● **WHAT IS NEEDED**
Could you set down exactly the lines of the data below, starting at the one that holds "some (k, p) =>" and ending at the one that holds "def State.openPieces (s", both included, and only those?

[[ DATA RECORDS, beginning ]]

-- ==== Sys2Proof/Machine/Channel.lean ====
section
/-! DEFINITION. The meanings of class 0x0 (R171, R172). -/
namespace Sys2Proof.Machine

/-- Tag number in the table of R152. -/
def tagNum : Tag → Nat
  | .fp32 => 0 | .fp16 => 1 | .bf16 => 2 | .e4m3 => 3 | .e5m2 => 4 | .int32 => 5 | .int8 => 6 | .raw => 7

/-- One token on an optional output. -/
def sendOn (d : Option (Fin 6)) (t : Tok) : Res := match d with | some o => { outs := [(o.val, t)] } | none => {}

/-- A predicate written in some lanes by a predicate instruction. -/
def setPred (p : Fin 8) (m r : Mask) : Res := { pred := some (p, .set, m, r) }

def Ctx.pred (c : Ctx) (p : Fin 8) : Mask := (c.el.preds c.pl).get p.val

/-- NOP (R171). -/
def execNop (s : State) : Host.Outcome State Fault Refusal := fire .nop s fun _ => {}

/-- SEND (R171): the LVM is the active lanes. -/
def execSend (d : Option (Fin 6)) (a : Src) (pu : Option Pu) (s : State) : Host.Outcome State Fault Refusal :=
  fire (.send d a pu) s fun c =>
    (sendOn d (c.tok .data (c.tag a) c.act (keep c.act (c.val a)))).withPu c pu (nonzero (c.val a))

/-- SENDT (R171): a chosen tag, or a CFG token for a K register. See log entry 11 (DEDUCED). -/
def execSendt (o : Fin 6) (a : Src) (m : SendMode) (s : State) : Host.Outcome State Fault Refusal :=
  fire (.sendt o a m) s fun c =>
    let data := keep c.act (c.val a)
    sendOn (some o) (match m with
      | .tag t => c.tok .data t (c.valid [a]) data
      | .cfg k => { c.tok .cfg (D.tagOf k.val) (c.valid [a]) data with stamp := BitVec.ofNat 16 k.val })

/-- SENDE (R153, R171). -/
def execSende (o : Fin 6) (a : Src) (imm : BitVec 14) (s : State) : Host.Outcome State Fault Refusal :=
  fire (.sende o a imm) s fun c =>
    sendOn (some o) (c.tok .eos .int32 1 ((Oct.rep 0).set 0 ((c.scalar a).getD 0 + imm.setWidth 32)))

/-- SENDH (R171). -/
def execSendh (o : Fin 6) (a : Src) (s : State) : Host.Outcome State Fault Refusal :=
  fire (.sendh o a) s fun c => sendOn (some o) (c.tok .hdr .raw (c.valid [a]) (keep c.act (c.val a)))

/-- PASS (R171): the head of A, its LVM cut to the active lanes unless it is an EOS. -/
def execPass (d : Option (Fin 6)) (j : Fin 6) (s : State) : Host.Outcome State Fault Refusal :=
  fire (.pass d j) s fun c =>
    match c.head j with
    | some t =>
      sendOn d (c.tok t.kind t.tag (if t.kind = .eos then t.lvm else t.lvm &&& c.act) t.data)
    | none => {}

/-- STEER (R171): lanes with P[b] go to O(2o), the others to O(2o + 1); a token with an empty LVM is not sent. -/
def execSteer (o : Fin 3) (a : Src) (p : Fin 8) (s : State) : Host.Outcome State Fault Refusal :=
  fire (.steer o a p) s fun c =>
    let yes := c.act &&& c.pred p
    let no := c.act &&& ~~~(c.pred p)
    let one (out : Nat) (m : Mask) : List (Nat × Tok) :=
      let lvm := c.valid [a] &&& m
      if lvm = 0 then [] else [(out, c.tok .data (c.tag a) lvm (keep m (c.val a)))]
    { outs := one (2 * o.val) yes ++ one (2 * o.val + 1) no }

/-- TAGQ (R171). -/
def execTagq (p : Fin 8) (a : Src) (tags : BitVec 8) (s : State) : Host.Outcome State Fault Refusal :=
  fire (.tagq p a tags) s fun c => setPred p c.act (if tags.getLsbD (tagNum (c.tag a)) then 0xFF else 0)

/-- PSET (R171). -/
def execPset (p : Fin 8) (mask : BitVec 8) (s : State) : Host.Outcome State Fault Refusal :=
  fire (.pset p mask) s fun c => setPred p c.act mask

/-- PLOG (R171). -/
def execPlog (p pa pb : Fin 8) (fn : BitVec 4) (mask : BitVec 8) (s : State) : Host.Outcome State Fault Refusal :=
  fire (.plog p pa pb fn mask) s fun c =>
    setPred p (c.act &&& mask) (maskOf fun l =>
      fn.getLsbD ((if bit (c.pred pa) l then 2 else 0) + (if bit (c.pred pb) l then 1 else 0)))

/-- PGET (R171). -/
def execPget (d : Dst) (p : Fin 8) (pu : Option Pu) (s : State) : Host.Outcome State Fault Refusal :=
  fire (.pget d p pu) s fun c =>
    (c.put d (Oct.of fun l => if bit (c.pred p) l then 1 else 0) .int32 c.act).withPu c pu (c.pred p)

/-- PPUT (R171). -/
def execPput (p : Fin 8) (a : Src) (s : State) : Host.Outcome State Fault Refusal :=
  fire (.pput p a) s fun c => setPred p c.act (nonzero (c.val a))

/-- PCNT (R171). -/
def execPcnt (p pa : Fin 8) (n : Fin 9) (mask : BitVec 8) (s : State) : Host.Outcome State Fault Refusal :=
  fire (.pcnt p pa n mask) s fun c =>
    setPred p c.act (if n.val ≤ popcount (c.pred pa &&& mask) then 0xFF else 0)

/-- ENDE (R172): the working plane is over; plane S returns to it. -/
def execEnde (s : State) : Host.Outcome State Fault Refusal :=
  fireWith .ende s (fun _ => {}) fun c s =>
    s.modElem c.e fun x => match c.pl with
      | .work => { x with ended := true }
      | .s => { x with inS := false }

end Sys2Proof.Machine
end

[[ DATA RECORDS, end ]]
[[ DATA RECORDS, beginning ]]

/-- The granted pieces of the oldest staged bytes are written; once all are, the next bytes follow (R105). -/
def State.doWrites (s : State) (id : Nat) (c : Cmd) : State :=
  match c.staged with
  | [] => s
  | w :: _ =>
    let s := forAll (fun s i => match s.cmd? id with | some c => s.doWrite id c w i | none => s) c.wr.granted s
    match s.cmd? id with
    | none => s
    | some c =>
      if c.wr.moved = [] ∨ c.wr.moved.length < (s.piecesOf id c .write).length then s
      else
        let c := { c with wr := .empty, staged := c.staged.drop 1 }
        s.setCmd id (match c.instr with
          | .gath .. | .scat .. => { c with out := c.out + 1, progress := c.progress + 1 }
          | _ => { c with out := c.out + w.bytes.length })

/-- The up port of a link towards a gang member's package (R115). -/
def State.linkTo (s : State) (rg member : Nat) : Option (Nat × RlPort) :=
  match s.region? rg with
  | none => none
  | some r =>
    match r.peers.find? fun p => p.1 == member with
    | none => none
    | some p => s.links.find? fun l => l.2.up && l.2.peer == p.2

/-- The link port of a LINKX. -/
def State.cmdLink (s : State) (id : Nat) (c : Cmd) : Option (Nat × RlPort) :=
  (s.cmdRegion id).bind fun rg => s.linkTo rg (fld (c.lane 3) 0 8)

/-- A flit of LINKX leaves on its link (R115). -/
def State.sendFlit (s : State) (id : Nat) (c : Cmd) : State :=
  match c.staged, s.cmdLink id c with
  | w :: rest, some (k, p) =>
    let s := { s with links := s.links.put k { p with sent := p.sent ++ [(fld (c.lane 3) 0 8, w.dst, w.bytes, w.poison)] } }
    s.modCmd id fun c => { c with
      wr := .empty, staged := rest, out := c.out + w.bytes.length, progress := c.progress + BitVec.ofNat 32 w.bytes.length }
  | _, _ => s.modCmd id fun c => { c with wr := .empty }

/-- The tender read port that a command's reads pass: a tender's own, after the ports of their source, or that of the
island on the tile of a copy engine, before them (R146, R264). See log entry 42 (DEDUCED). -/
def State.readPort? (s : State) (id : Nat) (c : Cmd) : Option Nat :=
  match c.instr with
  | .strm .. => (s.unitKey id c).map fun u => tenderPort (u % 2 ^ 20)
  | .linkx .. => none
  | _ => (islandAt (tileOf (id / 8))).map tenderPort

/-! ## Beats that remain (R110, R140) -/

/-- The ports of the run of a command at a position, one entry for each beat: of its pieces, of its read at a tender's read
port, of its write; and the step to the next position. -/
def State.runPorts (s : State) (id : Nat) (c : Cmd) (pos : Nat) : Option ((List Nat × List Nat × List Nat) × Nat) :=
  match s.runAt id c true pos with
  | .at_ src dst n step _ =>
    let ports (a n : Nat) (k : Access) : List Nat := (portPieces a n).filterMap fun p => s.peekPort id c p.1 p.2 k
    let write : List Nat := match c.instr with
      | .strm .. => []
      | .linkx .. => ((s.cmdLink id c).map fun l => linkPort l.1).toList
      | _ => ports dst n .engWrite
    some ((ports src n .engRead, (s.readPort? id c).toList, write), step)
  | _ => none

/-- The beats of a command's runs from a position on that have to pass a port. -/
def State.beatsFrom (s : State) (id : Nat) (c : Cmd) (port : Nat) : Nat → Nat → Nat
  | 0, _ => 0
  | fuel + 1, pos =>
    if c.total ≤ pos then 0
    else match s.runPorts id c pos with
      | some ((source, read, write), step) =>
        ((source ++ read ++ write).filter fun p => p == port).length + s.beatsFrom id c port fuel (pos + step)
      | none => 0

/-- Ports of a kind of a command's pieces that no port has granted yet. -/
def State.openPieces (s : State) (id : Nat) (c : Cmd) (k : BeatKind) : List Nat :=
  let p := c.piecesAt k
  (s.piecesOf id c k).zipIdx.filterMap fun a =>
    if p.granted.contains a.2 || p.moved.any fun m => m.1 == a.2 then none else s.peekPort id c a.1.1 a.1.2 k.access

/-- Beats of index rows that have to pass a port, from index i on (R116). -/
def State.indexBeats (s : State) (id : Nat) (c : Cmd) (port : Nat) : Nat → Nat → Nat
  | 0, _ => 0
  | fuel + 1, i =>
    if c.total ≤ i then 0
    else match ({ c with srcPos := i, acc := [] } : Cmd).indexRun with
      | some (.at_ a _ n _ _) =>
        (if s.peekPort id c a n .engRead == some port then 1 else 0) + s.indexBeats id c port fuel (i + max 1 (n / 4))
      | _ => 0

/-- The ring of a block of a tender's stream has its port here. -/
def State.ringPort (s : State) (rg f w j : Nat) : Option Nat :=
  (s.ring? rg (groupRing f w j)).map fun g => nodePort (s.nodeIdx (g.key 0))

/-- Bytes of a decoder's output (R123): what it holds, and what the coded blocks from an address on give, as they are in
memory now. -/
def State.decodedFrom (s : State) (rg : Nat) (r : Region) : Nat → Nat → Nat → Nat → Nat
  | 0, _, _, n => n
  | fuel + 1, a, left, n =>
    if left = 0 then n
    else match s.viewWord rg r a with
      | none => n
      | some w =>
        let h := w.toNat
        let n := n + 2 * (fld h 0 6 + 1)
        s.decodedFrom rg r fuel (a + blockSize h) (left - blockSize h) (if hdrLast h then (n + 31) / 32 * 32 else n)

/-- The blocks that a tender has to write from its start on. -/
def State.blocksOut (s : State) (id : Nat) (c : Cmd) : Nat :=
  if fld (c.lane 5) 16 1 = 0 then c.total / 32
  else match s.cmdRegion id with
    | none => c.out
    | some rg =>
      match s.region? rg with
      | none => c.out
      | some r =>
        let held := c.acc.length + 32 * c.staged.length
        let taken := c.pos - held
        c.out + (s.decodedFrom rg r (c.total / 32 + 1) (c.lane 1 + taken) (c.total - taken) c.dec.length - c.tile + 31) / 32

[[ DATA RECORDS, end ]]

● **EXERCISE RESULT**
  | w :: rest, some (k, p) =>
    let s := { s with links := s.links.put k { p with sent := p.sent ++ [(fld (c.lane 3) 0 8, w.dst, w.bytes, w.poison)] } }
    s.modCmd id fun c => { c with
      wr := .empty, staged := rest, out := c.out + w.bytes.length, progress := c.progress + BitVec.ofNat 32 w.bytes.length }
  | _, _ => s.modCmd id fun c => { c with wr := .empty }

/-- The tender read port that a command's reads pass: a tender's own, after the ports of their source, or that of the
island on the tile of a copy engine, before them (R146, R264). See log entry 42 (DEDUCED). -/
def State.readPort? (s : State) (id : Nat) (c : Cmd) : Option Nat :=
  match c.instr with
  | .strm .. => (s.unitKey id c).map fun u => tenderPort (u % 2 ^ 20)
  | .linkx .. => none
  | _ => (islandAt (tileOf (id / 8))).map tenderPort

/-! ## Beats that remain (R110, R140) -/

/-- The ports of the run of a command at a position, one entry for each beat: of its pieces, of its read at a tender's read
port, of its write; and the step to the next position. -/
def State.runPorts (s : State) (id : Nat) (c : Cmd) (pos : Nat) : Option ((List Nat × List Nat × List Nat) × Nat) :=
  match s.runAt id c true pos with
  | .at_ src dst n step _ =>
    let ports (a n : Nat) (k : Access) : List Nat := (portPieces a n).filterMap fun p => s.peekPort id c p.1 p.2 k
    let write : List Nat := match c.instr with
      | .strm .. => []
      | .linkx .. => ((s.cmdLink id c).map fun l => linkPort l.1).toList
      | _ => ports dst n .engWrite
    some ((ports src n .engRead, (s.readPort? id c).toList, write), step)
  | _ => none

/-- The beats of a command's runs from a position on that have to pass a port. -/
def State.beatsFrom (s : State) (id : Nat) (c : Cmd) (port : Nat) : Nat → Nat → Nat
  | 0, _ => 0
  | fuel + 1, pos =>
    if c.total ≤ pos then 0
    else match s.runPorts id c pos with
      | some ((source, read, write), step) =>
        ((source ++ read ++ write).filter fun p => p == port).length + s.beatsFrom id c port fuel (pos + step)
      | none => 0

/-- Ports of a kind of a command's pieces that no port has granted yet. -/
def State.openPieces (s : State) (id : Nat) (c : Cmd) (k : BeatKind) : List Nat :=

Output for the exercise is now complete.